Pregnancy (Category C)
TNKase has been shown to elicit maternal and embryo toxicity in rabbits given multiple IV administrations. In rabbits administered 0.5, 1.5 and 5.0 mg/kg/day, vaginal hemorrhage resulted in maternal deaths. Subsequent embryonic deaths were secondary to maternal hemorrhage and no fetal anomalies were observed. TNKase does not elicit maternal and embryo toxicity in rabbits following a single IV administration. Thus, in developmental toxicity studies conducted in rabbits, the no observable effect level (NOEL) of a single IV administration of TNKase on maternal or developmental toxicity was 5 mg/kg (approximately 8–10 times the human dose). There are no adequate and well‑controlled studies in pregnant women. TNKase should be given to pregnant women only if the potential benefits justify the potential risk to the fetus.
It is not known if TNKase is excreted in human milk.
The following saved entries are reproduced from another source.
/-- A result that requests of number rid will deliver. -/
def waitingResult (d : Dest) (m : Mask) (rid : Nat) (held : Bool) : Result :=
  { dest := d, lanes := m, vals := [], flags := [], src := some rid, done := false, held := held }

/-- Enters requests in order, and lets those whose turn it is set out. -/
def enterAll (s : State) (qs : List Req) : State := pump (qs.foldl enter s)

/-- The accesses of a word by lane, with their data. -/
def laneAccs (c : Ctx) (as : List (Nat × Nat)) (size : Nat) (x y : List Nat) : List LaneAcc :=
  as.map fun e => { lane := e.1, va := e.2, pa := 0, size := size, data := valueAt c x e.1, data2 := valueAt c y e.1 }

/-- The result of a word and the requests that deliver it. -/
def issueReqs (s : State) (c : Ctx) (w : MWord) (op : Nat) (o : ReqOp) (size cnt : Nat) (hasRes : Bool) (rmt : Option Nat)
    (groups : List (List LaneAcc)) : State :=
  let (iseq, s1) := nextIssue s (s.coreOf c.g)
  if hasRes then
    let (rid, s2) := s1.fresh
    let s3 := addResult s2 c.k (waitingResult (destOf s c w.data cnt) c.act rid false)
    settle (enterAll s3 (groups.map (mkReq s c w op o size iseq (some rid) rmt))) c.k rid
  else enterAll s1 (groups.map (mkReq s c w op o size iseq none rmt))

/-- The link a `.RMT` word names: s(n+1)[31:29] (18 R307). -/
def linkOf (s : State) (c : Ctx) (w : MWord) : Nat := segmentOf s c w / 2 ^ 61

/-- A remote word that has no binding, or whose link is not up, is not sent: it writes no destination, and the group takes LINK at
its boundary (18 R307, 10 R168). -/
def remoteRefusal (s : State) (c : Ctx) (l : Nat) : Option Trap :=
  let t := fun (r : Nat) => { c.trap cLINK 0 (l + r * 256) with word := false }
  if (bindingOf s l (s.didOf c.g)).isNone then some (t 1) else if !linkUp s l then some (t 0) else none

/-- The body of a global word: checks, addresses, and its requests, or a refusal of a remote one. -/
def globalBody (w : MWord) (op : Nat) (o : ReqOp) (seqOk readsData hasRes : Bool) (cnt size align grain : Nat) (c : Ctx)
    (s : State) : Except Trap State :=
  match checkM s c w op seqOk cnt with
  | .error t => .error t
  | .ok () =>
    match poisonedRow s c (vregsOf w.base 1 ++ (if readsData then vregsOf w.data cnt else [])) with
    | some r => .ok (pendEcc s c r)
    | none =>
      let rmt := (o.writes && w.hint.toNat.testBit 3) && (match o with | .push | .pop => false | _ => true)
      match checkAddresses s c w .global rmt size align with
      | .error t => .error t
      | .ok as =>
        if as.isEmpty then .ok s
        else
          let half := if o = .cas then cnt / 2 else cnt
          let ls := laneAccs c as size (operandNats s c w.data 0 half) (operandNats s c w.data half half)
          let link := linkOf s c w
          match (if rmt then remoteRefusal s c link else none) with
          | some t => .ok (addBoundaryTrap s c.k t)
          | none =>
            let gs := if grain = 0 then ls.map fun a => [a] else groupAccs (fun a => a.va / grain) ls
            .ok (issueReqs s c w op o size (if o = .cas then half else cnt) hasRes (if rmt then some link else none) gs)

/-- LD.C: the grid's own copy of its constants, fixed-latency (18 R305). -/
def constBody (w : MWord) (c : Ctx) (s : State) : Except Trap State :=
  let cnt := (widthRegs w.width)
  match checkM s c w 0x80 (!lanewiseM w) cnt with
  | .error t => .error t
  | .ok () =>
    match poisonedRow s c (vregsOf w.base 1) with
    | some r => .ok (pendEcc s c r)
    | none =>
      match checkAddresses s c w .const false (widthBytes w.width) (widthBytes w.width) with
      | .error t => .error t
      | .ok as =>
        let k := (((s.teamOf c.g).bind fun t => s.grid t.grid).map (·.consts)).getD []
        let vals := as.map fun e => (e.1, loadValue (widthBytes w.width) (w.hint.toNat.testBit 0) (k.drop e.2))
        .ok (writeDest s c.k (destOf s c w.data cnt) c.act (resultValue vals))
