-- ==== Sys2Proof/Machine/Packed.lean ====
section
/-! DEFINITION. The packed instructions, opcodes 0x60 to 0x6E (17 R282 to R286). -/

namespace Sys2Proof.Machine

/-- A packed word: fixed-latency, not for the matrix sequencer (17 R263), counted under VOP_INT (14 R209). -/
def packedWord (w : RWord) (op : Nat) (f : Word → Word → Word → LaneRes) (s : State) : Out :=
  laneWord w op 12 false false {} (fun _ _ a b c => f (lo32 a) (lo32 b) (lo32 c)) s

/-- PMAC2 (17 R283). -/
def execPmac2 (w : RWord) (s : State) : Out := packedWord w 0x60 (fun a b c => aluPmac2 a b c) s

/-- PMUL2 (17 R283). -/
def execPmul2 (w : RWord) (s : State) : Out := packedWord w 0x61 (fun a b _ => aluPmul2 (w.m.toNat % 4) a b) s

/-- PADD2 (17 R283). -/
def execPadd2 (w : RWord) (s : State) : Out := packedWord w 0x62 (fun a b _ => aluPadd2 w.m.toNat a b) s

/-- PSUB2 (17 R283). -/
def execPsub2 (w : RWord) (s : State) : Out := packedWord w 0x63 (fun a b _ => aluPsub2 w.m.toNat a b) s

/-- SATADD (17 R284). -/
def execSatadd (w : RWord) (s : State) : Out := packedWord w 0x64 (fun a b _ => aluSatadd (w.m.toNat % 2 == 1) a b) s

/-- SATSUB (17 R284). -/
def execSatsub (w : RWord) (s : State) : Out := packedWord w 0x65 (fun a b _ => aluSatsub (w.m.toNat % 2 == 1) a b) s

/-- SHRR (17 R284). -/
def execShrr (w : RWord) (s : State) : Out := packedWord w 0x66 (fun a b _ => aluShrr (w.m.toNat % 4) a b) s

/-- PACKS (17 R284). -/
def execPacks (w : RWord) (s : State) : Out := packedWord w 0x67 (fun a b _ => aluPacks w.m.toNat a b) s

/-- UNPACK (17 R284). -/
def execUnpack (w : RWord) (s : State) : Out := packedWord w 0x68 (fun a b _ => aluUnpack (w.m.toNat % 4) a b) s

/-- ESLIDE: the sources are read in every lane, through their patterns (17 R285). -/
def execEslide (w : RWord) (s : State) : Out :=

  laneWord w 0x69 12 false false {} (fun c l _ _ _ =>
    res32 (aluEslide w.m.toNat (opdWords s c w.a w.pa w.k.toNat 0) (opdWords s c w.b w.pb w.k.toNat 0) l)) s

/-- DOT4 (17 R286). -/
def execDot4 (w : RWord) (s : State) : Out := packedWord w 0x6A (fun a b c => aluDot 8 w.m.toNat a b c) s

/-- DOT8 (17 R286). -/
def execDot8 (w : RWord) (s : State) : Out := packedWord w 0x6B (fun a b c => aluDot 4 w.m.toNat a b c) s

/-- PMAX2 (17 R283). -/
def execPmax2 (w : RWord) (s : State) : Out := packedWord w 0x6C (fun a b _ => aluPmax2 (w.m.toNat % 2 == 1) a b) s

/-- PMIN2 (17 R283). -/
def execPmin2 (w : RWord) (s : State) : Out := packedWord w 0x6D (fun a b _ => aluPmin2 (w.m.toNat % 2 == 1) a b) s

/-- PABS2 (17 R283). -/
def execPabs2 (w : RWord) (s : State) : Out := packedWord w 0x6E (fun a _ _ => aluPabs2 (w.m.toNat % 2 == 1) a) s


end Sys2Proof.Machine
end

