/-! ## Control -/

/-- R295: NEXT, BRC, BRX, CALL, RET and LOOP name the successors of their guard-true lanes. -/
def Obligations.Transfers : Prop :=
  (∀ (w : IWord) s c, Issuing s w.h c → w.h.last = true →
    (∃ t, Answers (.nextw w) s t ∧ Leaves t c (fun _ => (jumpTo c.pc w.imm, c.r.depth)) ∧ SameValues s t c) ∧
    ∃ t, Answers (.brc w) s t ∧ SameValues s t c ∧ Leaves t c fun l =>
      (if xor (c.g.pred (opdPred w.a) l) (w.m.toNat % 2 == 1) then jumpTo c.pc w.imm else c.pc + 8, c.r.depth)) ∧
  (∀ (w : RWord) s c, Issuing s w.h c → w.h.last = true → w.d = .none → Ready s c w ⟨1, 2, 1, 1⟩ true →
    (∃ t, Answers (.brx w) s t ∧ SameValues s t c ∧
      Leaves t c fun l => ((srcAt s c w w.a w.pa 2 l).toNat % 2 ^ 57, c.r.depth)) ∧
    ((c.act = 0#32 ∨ 1 ≤ c.r.depth) → ∃ t, Answers (.ret w) s t ∧ SameValues s t c ∧
      Leaves t c fun l => ((srcAt s c w w.a w.pa 2 l).toNat % 2 ^ 57, c.r.depth - 1)) ∧
    (c.act ≠ 0#32 → c.r.depth = 0 → ∃ t, Answers (.ret w) s t ∧ Trapped t c 0x03 0 c.act.toNat c.pc ∧ SameValues s t c)) ∧
  (∀ (w : IWord) s c, Issuing s w.h c → w.h.last = true → Ready s c (asR w) ⟨2, 1, 1, 1⟩ false → w.a = .none →
    ((c.act = 0#32 ∨ c.r.depth < 63) → ∃ t, Answers (.call w) s t ∧ Leaves t c (fun _ => (jumpTo c.pc w.imm, c.r.depth + 1)) ∧
      ∀ l, l < 32 → regAt t c w.d 2 l =
        if (if w.d.isS then c.act ≠ 0#32 else w.d.isV = true ∧ inMask c.act l = true) then BitVec.ofNat 64 (c.pc + 8)
        else regAt s c w.d 2 l) ∧
    (c.act ≠ 0#32 → 63 ≤ c.r.depth → ∃ t, Answers (.call w) s t ∧ Trapped t c 0x03 0 c.act.toNat c.pc ∧ SameValues s t c)) ∧
  ∀ (w : IWord) s c, Issuing s w.h c → w.h.last = true → w.a = .none → w.d.isV = true ∨ w.d.isS = true →
    Ready s c (asR w) {} true → Clean s c (vregsOf w.d 1) →
    ∃ t, Answers (.loop w) s t ∧
      (∀ l, l < 32 → regAt t c w.d 1 l =
        if (if w.d.isS then c.act ≠ 0#32 else inMask c.act l = true) then (lo32 (regAt s c w.d 1 l) - 1#32).zeroExtend 64
        else regAt s c w.d 1 l) ∧
      Leaves t c fun l => (if lo32 (regAt s c w.d 1 l) ≠ 1#32 then jumpTo c.pc w.imm else c.pc + 8, c.r.depth)

/-- R296, R298, R186: NOP, REGROUP, EXIT, YIELD and SETPRI. -/
def Sys2Proof.Claims.GroupControl : Prop :=
  (∀ (w : RWord) s c, Issuing s w.h c →
    (∃ t, Answers (.nop w) s t ∧ Moved s t c w.h ∧ SameValues s t c) ∧
    (∃ t g r, Answers (.yield w) s t ∧ SameValues s t c ∧ t.group c.k = some g ∧ g.run = some r ∧ r.closed = w.h.last ∧
      r.yielded = (c.r.yielded || decide (c.act ≠ 0#32))) ∧
    ((∀ l, ActiveIn c l → c.g.depth.getD l 0 = 0) → ∃ t g r, Answers (.exit w) s t ∧ SameValues s t c ∧ t.group c.k = some g ∧
      g.run = some r ∧ r.closed = w.h.last ∧ r.exits = c.r.exits ||| c.act) ∧
    ((∃ l, ActiveIn c l ∧ c.g.depth.getD l 0 ≠ 0) → ∃ t x, Answers (.exit w) s t ∧ Trapped t c 0x0C 3 x c.pc ∧
      ∀ l, l < 32 → x.testBit l = (inMask c.act l && c.g.depth.getD l 0 != 0))) ∧
  ∀ (w : IWord) s c, Issuing s w.h c →
    (c.g.isSeq = false → c.g.handler = none → w.h.last = true → ∃ t g r, Answers (.regroup w) s t ∧
      Leaves t c (fun _ => (jumpTo c.pc w.imm, c.r.depth)) ∧ t.group c.k = some g ∧ g.run = some r ∧ r.regroup = c.r.regroup ||| c.act) ∧
    (c.g.isSeq = true → ∃ t, Answers (.regroup w) s t ∧ Trapped t c 0x06 0 0x06 c.pc) ∧
    (c.g.isSeq = false → c.g.handler ≠ none → ∃ t, Answers (.regroup w) s t ∧ Trapped t c 0x07 0 0x06 c.pc) ∧
    (c.g.isSeq = false → ∃ t g, Answers (.setpri w) s t ∧ Moved s t c w.h ∧ t.group c.k = some g ∧
      (c.act ≠ 0#32 → g.base = w.imm.toNat % 16 ∧ g.level = w.imm.toNat % 16 ∧ g.wait = 0) ∧
      (c.act = 0#32 → g.base = c.g.base ∧ g.level = c.g.level ∧ g.wait = c.g.wait)) ∧
    (c.g.isSeq = true → ∃ t, Answers (.setpri w) s t ∧ Trapped t c 0x06 0 0x0F c.pc)

/-- R297, R199, R355: TRAP and BKPT trap where some lane is active; TRET and HALT.F end a handler and trap outside one. -/
def Obligations.TrapWords : Prop :=
  (∀ (w : IWord) s c, Issuing s w.h c →
    (c.act ≠ 0#32 → ∃ t, Answers (.trapw w) s t ∧ Trapped t c 0x13 0 w.imm.toNat (c.pc + 8)) ∧ (c.act = 0#32 → Passed (.trapw w) s c w.h)) ∧
  ∀ (w : RWord) s c, Issuing s w.h c →
    (c.g.isSeq = false → c.act ≠ 0#32 → ∃ t, Answers (.bkpt w) s t ∧ Trapped t c 0x14 0 c.pc (c.pc + 8)) ∧
    (c.g.isSeq = false → c.act = 0#32 → Passed (.bkpt w) s c w.h) ∧
    (c.g.handler = none → (∃ t, Answers (.tret w) s t ∧ Trapped t c 0x07 0 0x0B c.pc) ∧
      ∃ t, Answers (.haltF w) s t ∧ Trapped t c 0x07 0 0x0E c.pc) ∧
    (c.g.handler ≠ none → ∃ t g r, Answers (.tret w) s t ∧ SameValues s t c ∧ t.group c.k = some g ∧ g.run = some r ∧
      r.closed = w.h.last ∧ r.tret = if c.act = 0#32 then c.r.tret else c.r.gang) ∧
    ∀ h, c.g.handler = some h →
      (h.trap.cause = 0x15 → ∃ t g r, Answers (.haltF w) s t ∧ SameValues s t c ∧ t.group c.k = some g ∧ g.run = some r ∧
        r.closed = w.h.last ∧ ((∀ b, h.budget = some b → s.sys.clk < b) → r.halt = (c.r.halt || decide (c.act ≠ 0#32))) ∧
        ((∃ b, h.budget = some b ∧ b ≤ s.sys.clk) → r.halt = c.r.halt)) ∧
      (h.trap.cause ≠ 0x15 → ∃ t, Answers (.haltF w) s t ∧ Trapped t c 0x07 0 0x0E c.pc)

/-- R298, R66, R131: WSYNC over the whole entry mask is a full fence; it traps where the masks differ or name others. -/
def Sys2Proof.Claims.WarpSync : Prop :=
  ∀ (w : RWord) s c, Issuing s w.h c → Ready s c w {} false → w.d = .none →
    (c.act = 0#32 → Passed (.wsync w) s c w.h) ∧
    (c.act ≠ 0#32 → ¬ (c.r.gang = c.g.live ∧ c.act = c.r.gang) →
      ∃ t, Answers (.wsync w) s t ∧ Trapped t c 0x04 0 c.r.gang.toNat c.pc) ∧
    (Acts c true →
      (∀ l, ActiveIn c l → lo32 (srcAt s c w w.a w.pa 1 l) = lo32 (srcAt s c w w.a w.pa 1 (lowLane c.act)) ∧
        lo32 (srcAt s c w w.a w.pa 1 l) &&& ~~~c.g.live = 0#32) →
      ∃ t g r, Answers (.wsync w) s t ∧ SameValues s t c ∧ t.group c.k = some g ∧ g.run = some r ∧ r.closed = w.h.last ∧
        r.fence = c.r.fence ++ groupAccesses s c.k) ∧
    (Acts c true → (∃ l, ActiveIn c l ∧ (lo32 (srcAt s c w w.a w.pa 1 l) ≠ lo32 (srcAt s c w w.a w.pa 1 (lowLane c.act)) ∨
        lo32 (srcAt s c w w.a w.pa 1 l) &&& ~~~c.g.live ≠ 0#32)) →
      ∃ t x, Answers (.wsync w) s t ∧ Trapped t c 0x05 0 x c.pc)

/-- R296, R298, R186, R66: the words that act on the group itself. -/
def Obligations.GroupWords : Prop :=
  Sys2Proof.Claims.GroupControl ∧ Sys2Proof.Claims.WarpSync

/-- The frame of the control words: registers but for those CALL and LOOP name, flags, predicates, special registers and memory are as
they were; SETPRI changes the group's level. -/
def Sys2Proof.Claims.ControlFrame : Prop :=
  (∀ (w : RWord) s t c, Issuing s w.h c →
    Answers (.nop w) s t ∨ Answers (.brx w) s t ∨ Answers (.ret w) s t ∨ Answers (.exit w) s t ∨ Answers (.yield w) s t ∨
    Answers (.tret w) s t ∨ Answers (.bkpt w) s t ∨ Answers (.wsync w) s t ∨ Answers (.haltF w) s t → StillFrame s t c) ∧
  ∀ (w : IWord) s t c, Issuing s w.h c →
    (Answers (.nextw w) s t ∨ Answers (.brc w) s t ∨ Answers (.regroup w) s t ∨ Answers (.trapw w) s t → StillFrame s t c) ∧
    (Answers (.call w) s t → RegFrame s t c w.d 2 id) ∧ (Answers (.loop w) s t → RegFrame s t c w.d 1 id) ∧
    (Answers (.setpri w) s t → RegFrame s t c .none 1 fun g => { g with base := 0, level := 0, wait := 0 })

/-- What the words that compute and the control words leave as it was. -/
def Obligations.RegisterFrames : Prop :=
  Sys2Proof.Claims.ComputeFrame ∧ Sys2Proof.Claims.ControlFrame

/-! ## Pair words -/

/-- R249 to R251: both operations read their registers, then SD takes the result of the scalar one where some lane is active, and VD
and the flags those of the vector one in the active lanes. -/
def Sys2Proof.Claims.PairWords : Prop :=
  ∀ e ∈ pairRows, ∀ w s c, Issuing s w.h c → PairReady s c w (e.vo w) →
    ∃ t, Answers (e.make w) s t ∧ Moved s t c w.h ∧
      (∀ n, t.sreg c.k n = if n = w.sd.toNat ∧ e.so w ≠ .nop ∧ c.act ≠ 0#32 then
          scalarFn (e.so w) (s.sreg c.k w.sa.toNat) (match w.sb with | .s b => s.sreg c.k b.toNat | .imm x => x.signExtend 32)
        else s.sreg c.k n) ∧
      (∀ l, l < 32 → e.vo w ≠ .nop → regAt t c w.vd 1 l =
        if inMask c.act l then narrow 1 (vectorFn (e.vo w) (lo32 (regAt s c w.va 1 l)) (lo32 (regAt s c w.vb 1 l))).1
        else regAt s c w.vd 1 l) ∧
      ∀ g, t.group c.k = some g → ∀ l, l < 32 → g.flags.getD l 0#8 =
        if e.vo w ≠ .nop ∧ inMask c.act l = true then
          c.g.flags.getD l 0#8 ||| (vectorFn (e.vo w) (lo32 (regAt s c w.va 1 l)) (lo32 (regAt s c w.vb 1 l))).2
        else c.g.flags.getD l 0#8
Because many drugs are excreted in human milk, caution should be exercised when TNKase is administered to a nursing woman.
The safety and effectiveness of TNKase in pediatric patients have not been established.
Of the patients in ASSENT-2 who received TNKase, 4,958 (59%) were under the age of 65; 2,256 (27%) were between the ages of 65 and 74; and 1,244 (15%) were 75 and over. The 30-day mortality rates by age were 2.5% in patients under the age of 65, 8.5% in patients between the ages of 65 and 74, and 16.2% in patients age 75 and over. The ICH rates were 0.4% in patients under the age of 65, 1.6% in patients between the ages of 65 and 74, and 1.7% in patients age 75 and over. The rates of any stroke were 1.0% in patients under the age of 65, 2.9% in patients between the ages of 65 and 74, and 3.0% in patients age 75 and over. Major bleeding rates, defined as bleeding requiring blood transfusion or leading to hemodynamic compromise, were 3.1% in patients under the age of 65, 6.4% in patients between the ages of 65 and 74, and 7.7% in patients age 75 and over. In elderly patients, the benefits of TNKase on mortality should be carefully weighed against the risk of increased adverse events, including bleeding.